* **Provided data**
-- ==== Sys2Proof/Laws/State.lean ====
section
/-!
SUPPORT. Each state update, field by field: what it writes and what it leaves. Every lemma is true by unfolding the record
update once, so that no later proof unfolds one.
-/

namespace Sys2Proof.Machine

@[simp] theorem popCmd_params (s : State) : (popCmd s).params = s.params := rfl
@[simp] theorem popCmd_buf (s : State) : (popCmd s).buf = s.buf := rfl
@[simp] theorem popCmd_mode (s : State) : (popCmd s).mode = s.mode := rfl
@[simp] theorem popCmd_fault (s : State) : (popCmd s).fault = s.fault := rfl
@[simp] theorem popCmd_fcode (s : State) : (popCmd s).fcode = s.fcode := rfl
@[simp] theorem popCmd_phase (s : State) : (popCmd s).phase = s.phase := rfl
@[simp] theorem popCmd_cmd (s : State) : (popCmd s).cmd = s.cmd.tail := rfl
@[simp] theorem popCmd_din (s : State) : (popCmd s).din = s.din := rfl
@[simp] theorem popCmd_dout (s : State) : (popCmd s).dout = s.dout := rfl
@[simp] theorem popCmd_plan (s : State) : (popCmd s).plan = s.plan := rfl
@[simp] theorem popCmd_received (s : State) : (popCmd s).received = s.received := rfl
@[simp] theorem popCmd_statusReads (s : State) : (popCmd s).statusReads = s.statusReads := rfl

@[simp] theorem pushDout_params (d : List Byte) (s : State) : (pushDout d s).params = s.params := rfl
@[simp] theorem pushDout_buf (d : List Byte) (s : State) : (pushDout d s).buf = s.buf := rfl
@[simp] theorem pushDout_mode (d : List Byte) (s : State) : (pushDout d s).mode = s.mode := rfl
@[simp] theorem pushDout_fault (d : List Byte) (s : State) : (pushDout d s).fault = s.fault := rfl
@[simp] theorem pushDout_fcode (d : List Byte) (s : State) : (pushDout d s).fcode = s.fcode := rfl
@[simp] theorem pushDout_phase (d : List Byte) (s : State) : (pushDout d s).phase = s.phase := rfl
@[simp] theorem pushDout_cmd (d : List Byte) (s : State) : (pushDout d s).cmd = s.cmd := rfl
@[simp] theorem pushDout_din (d : List Byte) (s : State) : (pushDout d s).din = s.din := rfl
@[simp] theorem pushDout_dout (d : List Byte) (s : State) : (pushDout d s).dout = s.dout ++ d := rfl
@[simp] theorem pushDout_plan (d : List Byte) (s : State) : (pushDout d s).plan = s.plan := rfl
@[simp] theorem pushDout_received (d : List Byte) (s : State) : (pushDout d s).received = s.received := rfl
@[simp] theorem pushDout_statusReads (d : List Byte) (s : State) : (pushDout d s).statusReads = s.statusReads := rfl

@[simp] theorem appendBuf_params (b : Byte) (s : State) : (appendBuf b s).params = s.params := rfl
@[simp] theorem appendBuf_buf (b : Byte) (s : State) : (appendBuf b s).buf = s.buf ++ [b] := rfl
@[simp] theorem appendBuf_mode (b : Byte) (s : State) : (appendBuf b s).mode = s.mode := rfl
@[simp] theorem appendBuf_fault (b : Byte) (s : State) : (appendBuf b s).fault = s.fault := rfl
@[simp] theorem appendBuf_fcode (b : Byte) (s : State) : (appendBuf b s).fcode = s.fcode := rfl
@[simp] theorem appendBuf_phase (b : Byte) (s : State) : (appendBuf b s).phase = s.phase := rfl
@[simp] theorem appendBuf_cmd (b : Byte) (s : State) : (appendBuf b s).cmd = s.cmd := rfl
@[simp] theorem appendBuf_din (b : Byte) (s : State) : (appendBuf b s).din = s.din := rfl
@[simp] theorem appendBuf_dout (b : Byte) (s : State) : (appendBuf b s).dout = s.dout := rfl
@[simp] theorem appendBuf_plan (b : Byte) (s : State) : (appendBuf b s).plan = s.plan := rfl
@[simp] theorem appendBuf_received (b : Byte) (s : State) : (appendBuf b s).received = s.received := rfl
@[simp] theorem appendBuf_statusReads (b : Byte) (s : State) : (appendBuf b s).statusReads = s.statusReads := rfl

@[simp] theorem clearBuf_params (s : State) : (clearBuf s).params = s.params := rfl
@[simp] theorem clearBuf_buf (s : State) : (clearBuf s).buf = [] := rfl
@[simp] theorem clearBuf_mode (s : State) : (clearBuf s).mode = .empty := rfl
@[simp] theorem clearBuf_fault (s : State) : (clearBuf s).fault = s.fault := rfl
@[simp] theorem clearBuf_fcode (s : State) : (clearBuf s).fcode = s.fcode := rfl
@[simp] theorem clearBuf_phase (s : State) : (clearBuf s).phase = s.phase := rfl
@[simp] theorem clearBuf_cmd (s : State) : (clearBuf s).cmd = s.cmd := rfl
@[simp] theorem clearBuf_din (s : State) : (clearBuf s).din = s.din := rfl
@[simp] theorem clearBuf_dout (s : State) : (clearBuf s).dout = s.dout := rfl
@[simp] theorem clearBuf_plan (s : State) : (clearBuf s).plan = s.plan := rfl
@[simp] theorem clearBuf_received (s : State) : (clearBuf s).received = s.received := rfl
@[simp] theorem clearBuf_statusReads (s : State) : (clearBuf s).statusReads = s.statusReads := rfl

@[simp] theorem setPhase_params (p : Phase) (s : State) : (setPhase p s).params = s.params := rfl
@[simp] theorem setPhase_buf (p : Phase) (s : State) : (setPhase p s).buf = s.buf := rfl
@[simp] theorem setPhase_mode (p : Phase) (s : State) : (setPhase p s).mode = s.mode := rfl
@[simp] theorem setPhase_fault (p : Phase) (s : State) : (setPhase p s).fault = s.fault := rfl
@[simp] theorem setPhase_fcode (p : Phase) (s : State) : (setPhase p s).fcode = s.fcode := rfl
@[simp] theorem setPhase_phase (p : Phase) (s : State) : (setPhase p s).phase = p := rfl
@[simp] theorem setPhase_cmd (p : Phase) (s : State) : (setPhase p s).cmd = s.cmd := rfl
@[simp] theorem setPhase_din (p : Phase) (s : State) : (setPhase p s).din = s.din := rfl
@[simp] theorem setPhase_dout (p : Phase) (s : State) : (setPhase p s).dout = s.dout := rfl
@[simp] theorem setPhase_plan (p : Phase) (s : State) : (setPhase p s).plan = s.plan := rfl
@[simp] theorem setPhase_received (p : Phase) (s : State) : (setPhase p s).received = s.received := rfl
@[simp] theorem setPhase_statusReads (p : Phase) (s : State) : (setPhase p s).statusReads = s.statusReads := rfl

@[simp] theorem setMode_params (m : Mode) (s : State) : (setMode m s).params = s.params := rfl
@[simp] theorem setMode_buf (m : Mode) (s : State) : (setMode m s).buf = s.buf := rfl
@[simp] theorem setMode_mode (m : Mode) (s : State) : (setMode m s).mode = m := rfl
@[simp] theorem setMode_fault (m : Mode) (s : State) : (setMode m s).fault = s.fault := rfl
@[simp] theorem setMode_fcode (m : Mode) (s : State) : (setMode m s).fcode = s.fcode := rfl
@[simp] theorem setMode_phase (m : Mode) (s : State) : (setMode m s).phase = s.phase := rfl
@[simp] theorem setMode_cmd (m : Mode) (s : State) : (setMode m s).cmd = s.cmd := rfl
@[simp] theorem setMode_din (m : Mode) (s : State) : (setMode m s).din = s.din := rfl
@[simp] theorem setMode_dout (m : Mode) (s : State) : (setMode m s).dout = s.dout := rfl
@[simp] theorem setMode_plan (m : Mode) (s : State) : (setMode m s).plan = s.plan := rfl
@[simp] theorem setMode_received (m : Mode) (s : State) : (setMode m s).received = s.received := rfl
@[simp] theorem setMode_statusReads (m : Mode) (s : State) : (setMode m s).statusReads = s.statusReads := rfl

@[simp] theorem setDin_params (ds : List Byte) (s : State) : (setDin ds s).params = s.params := rfl
@[simp] theorem setDin_buf (ds : List Byte) (s : State) : (setDin ds s).buf = s.buf := rfl
@[simp] theorem setDin_mode (ds : List Byte) (s : State) : (setDin ds s).mode = s.mode := rfl
@[simp] theorem setDin_fault (ds : List Byte) (s : State) : (setDin ds s).fault = s.fault := rfl
@[simp] theorem setDin_fcode (ds : List Byte) (s : State) : (setDin ds s).fcode = s.fcode := rfl
@[simp] theorem setDin_phase (ds : List Byte) (s : State) : (setDin ds s).phase = s.phase := rfl
@[simp] theorem setDin_cmd (ds : List Byte) (s : State) : (setDin ds s).cmd = s.cmd := rfl
@[simp] theorem setDin_din (ds : List Byte) (s : State) : (setDin ds s).din = ds := rfl
@[simp] theorem setDin_dout (ds : List Byte) (s : State) : (setDin ds s).dout = s.dout := rfl
@[simp] theorem setDin_plan (ds : List Byte) (s : State) : (setDin ds s).plan = s.plan := rfl
@[simp] theorem setDin_received (ds : List Byte) (s : State) : (setDin ds s).received = s.received := rfl
@[simp] theorem setDin_statusReads (ds : List Byte) (s : State) : (setDin ds s).statusReads = s.statusReads := rfl

@[simp] theorem setPlan_params (rest : List Move) (s : State) : (setPlan rest s).params = s.params := rfl
@[simp] theorem setPlan_buf (rest : List Move) (s : State) : (setPlan rest s).buf = s.buf := rfl
@[simp] theorem setPlan_mode (rest : List Move) (s : State) : (setPlan rest s).mode = s.mode := rfl
@[simp] theorem setPlan_fault (rest : List Move) (s : State) : (setPlan rest s).fault = s.fault := rfl
@[simp] theorem setPlan_fcode (rest : List Move) (s : State) : (setPlan rest s).fcode = s.fcode := rfl
@[simp] theorem setPlan_phase (rest : List Move) (s : State) : (setPlan rest s).phase = s.phase := rfl
@[simp] theorem setPlan_cmd (rest : List Move) (s : State) : (setPlan rest s).cmd = s.cmd := rfl
@[simp] theorem setPlan_din (rest : List Move) (s : State) : (setPlan rest s).din = s.din := rfl
@[simp] theorem setPlan_dout (rest : List Move) (s : State) : (setPlan rest s).dout = s.dout := rfl
@[simp] theorem setPlan_plan (rest : List Move) (s : State) : (setPlan rest s).plan = rest := rfl
@[simp] theorem setPlan_received (rest : List Move) (s : State) : (setPlan rest s).received = s.received := rfl
@[simp] theorem setPlan_statusReads (rest : List Move) (s : State) : (setPlan rest s).statusReads = s.statusReads := rfl

@[simp] theorem raiseFault_params (k : FaultCause) (s : State) : (raiseFault k s).params = s.params := rfl
@[simp] theorem raiseFault_buf (k : FaultCause) (s : State) : (raiseFault k s).buf = s.buf := rfl
@[simp] theorem raiseFault_mode (k : FaultCause) (s : State) : (raiseFault k s).mode = s.mode := rfl
@[simp] theorem raiseFault_fault (k : FaultCause) (s : State) : (raiseFault k s).fault = true := rfl
@[simp] theorem raiseFault_fcode (k : FaultCause) (s : State) : (raiseFault k s).fcode = fcodeOf k := rfl
@[simp] theorem raiseFault_phase (k : FaultCause) (s : State) : (raiseFault k s).phase = s.phase := rfl
@[simp] theorem raiseFault_cmd (k : FaultCause) (s : State) : (raiseFault k s).cmd = s.cmd := rfl
@[simp] theorem raiseFault_din (k : FaultCause) (s : State) : (raiseFault k s).din = s.din := rfl
@[simp] theorem raiseFault_dout (k : FaultCause) (s : State) : (raiseFault k s).dout = s.dout := rfl
@[simp] theorem raiseFault_plan (k : FaultCause) (s : State) : (raiseFault k s).plan = s.plan := rfl
@[simp] theorem raiseFault_received (k : FaultCause) (s : State) : (raiseFault k s).received = s.received := rfl
@[simp] theorem raiseFault_statusReads (k : FaultCause) (s : State) : (raiseFault k s).statusReads = s.statusReads := rfl

@[simp] theorem rejectCommand_params (k : FaultCause) (s : State) : (rejectCommand k s).params = s.params := rfl
@[simp] theorem rejectCommand_buf (k : FaultCause) (s : State) : (rejectCommand k s).buf = s.buf := rfl
@[simp] theorem rejectCommand_mode (k : FaultCause) (s : State) : (rejectCommand k s).mode = s.mode := rfl
@[simp] theorem rejectCommand_fault (k : FaultCause) (s : State) : (rejectCommand k s).fault = true := rfl
@[simp] theorem rejectCommand_fcode (k : FaultCause) (s : State) : (rejectCommand k s).fcode = fcodeOf k := rfl
@[simp] theorem rejectCommand_phase (k : FaultCause) (s : State) : (rejectCommand k s).phase = s.phase := rfl
@[simp] theorem rejectCommand_cmd (k : FaultCause) (s : State) : (rejectCommand k s).cmd = s.cmd.tail := rfl
@[simp] theorem rejectCommand_din (k : FaultCause) (s : State) : (rejectCommand k s).din = s.din := rfl
@[simp] theorem rejectCommand_dout (k : FaultCause) (s : State) : (rejectCommand k s).dout = s.dout := rfl
@[simp] theorem rejectCommand_plan (k : FaultCause) (s : State) : (rejectCommand k s).plan = s.plan := rfl
@[simp] theorem rejectCommand_received (k : FaultCause) (s : State) : (rejectCommand k s).received = s.received := rfl
@[simp] theorem rejectCommand_statusReads (k : FaultCause) (s : State) : (rejectCommand k s).statusReads = s.statusReads := rfl

@[simp] theorem hardwareReset_params (s : State) : (hardwareReset s).params = s.params := rfl
@[simp] theorem hardwareReset_buf (s : State) : (hardwareReset s).buf = [] := rfl
@[simp] theorem hardwareReset_mode (s : State) : (hardwareReset s).mode = .empty := rfl
@[simp] theorem hardwareReset_fault (s : State) : (hardwareReset s).fault = false := rfl
@[simp] theorem hardwareReset_fcode (s : State) : (hardwareReset s).fcode = 0 := rfl
@[simp] theorem hardwareReset_phase (s : State) : (hardwareReset s).phase = .idle := rfl
@[simp] theorem hardwareReset_cmd (s : State) : (hardwareReset s).cmd = [] := rfl
@[simp] theorem hardwareReset_din (s : State) : (hardwareReset s).din = [] := rfl
@[simp] theorem hardwareReset_dout (s : State) : (hardwareReset s).dout = [] := rfl
@[simp] theorem hardwareReset_plan (s : State) : (hardwareReset s).plan = s.plan := rfl
@[simp] theorem hardwareReset_received (s : State) : (hardwareReset s).received = s.received := rfl
@[simp] theorem hardwareReset_statusReads (s : State) : (hardwareReset s).statusReads = s.statusReads := rfl

@[simp] theorem placeCommand_params (w : Word) (s : State) : (placeCommand w s).params = s.params := rfl
@[simp] theorem placeCommand_buf (w : Word) (s : State) : (placeCommand w s).buf = s.buf := rfl
@[simp] theorem placeCommand_mode (w : Word) (s : State) : (placeCommand w s).mode = s.mode := rfl
@[simp] theorem placeCommand_fault (w : Word) (s : State) : (placeCommand w s).fault = false := rfl
@[simp] theorem placeCommand_fcode (w : Word) (s : State) : (placeCommand w s).fcode = 0 := rfl
@[simp] theorem placeCommand_phase (w : Word) (s : State) : (placeCommand w s).phase = .idle := rfl
@[simp] theorem placeCommand_cmd (w : Word) (s : State) : (placeCommand w s).cmd = w :: s.cmd.tail := rfl
@[simp] theorem placeCommand_din (w : Word) (s : State) : (placeCommand w s).din = s.din := rfl
@[simp] theorem placeCommand_dout (w : Word) (s : State) : (placeCommand w s).dout = s.dout := rfl
@[simp] theorem placeCommand_plan (w : Word) (s : State) : (placeCommand w s).plan = if s.plan = [] then [] else .engine :: s.plan := rfl
@[simp] theorem placeCommand_received (w : Word) (s : State) : (placeCommand w s).received = s.received := rfl
@[simp] theorem placeCommand_statusReads (w : Word) (s : State) : (placeCommand w s).statusReads = s.statusReads := rfl

end Sys2Proof.Machine
end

* **What the task asks**
Exactly how many lines in the material above mention the word "false"? Give the number and nothing besides.

* **Response to this exercise**
2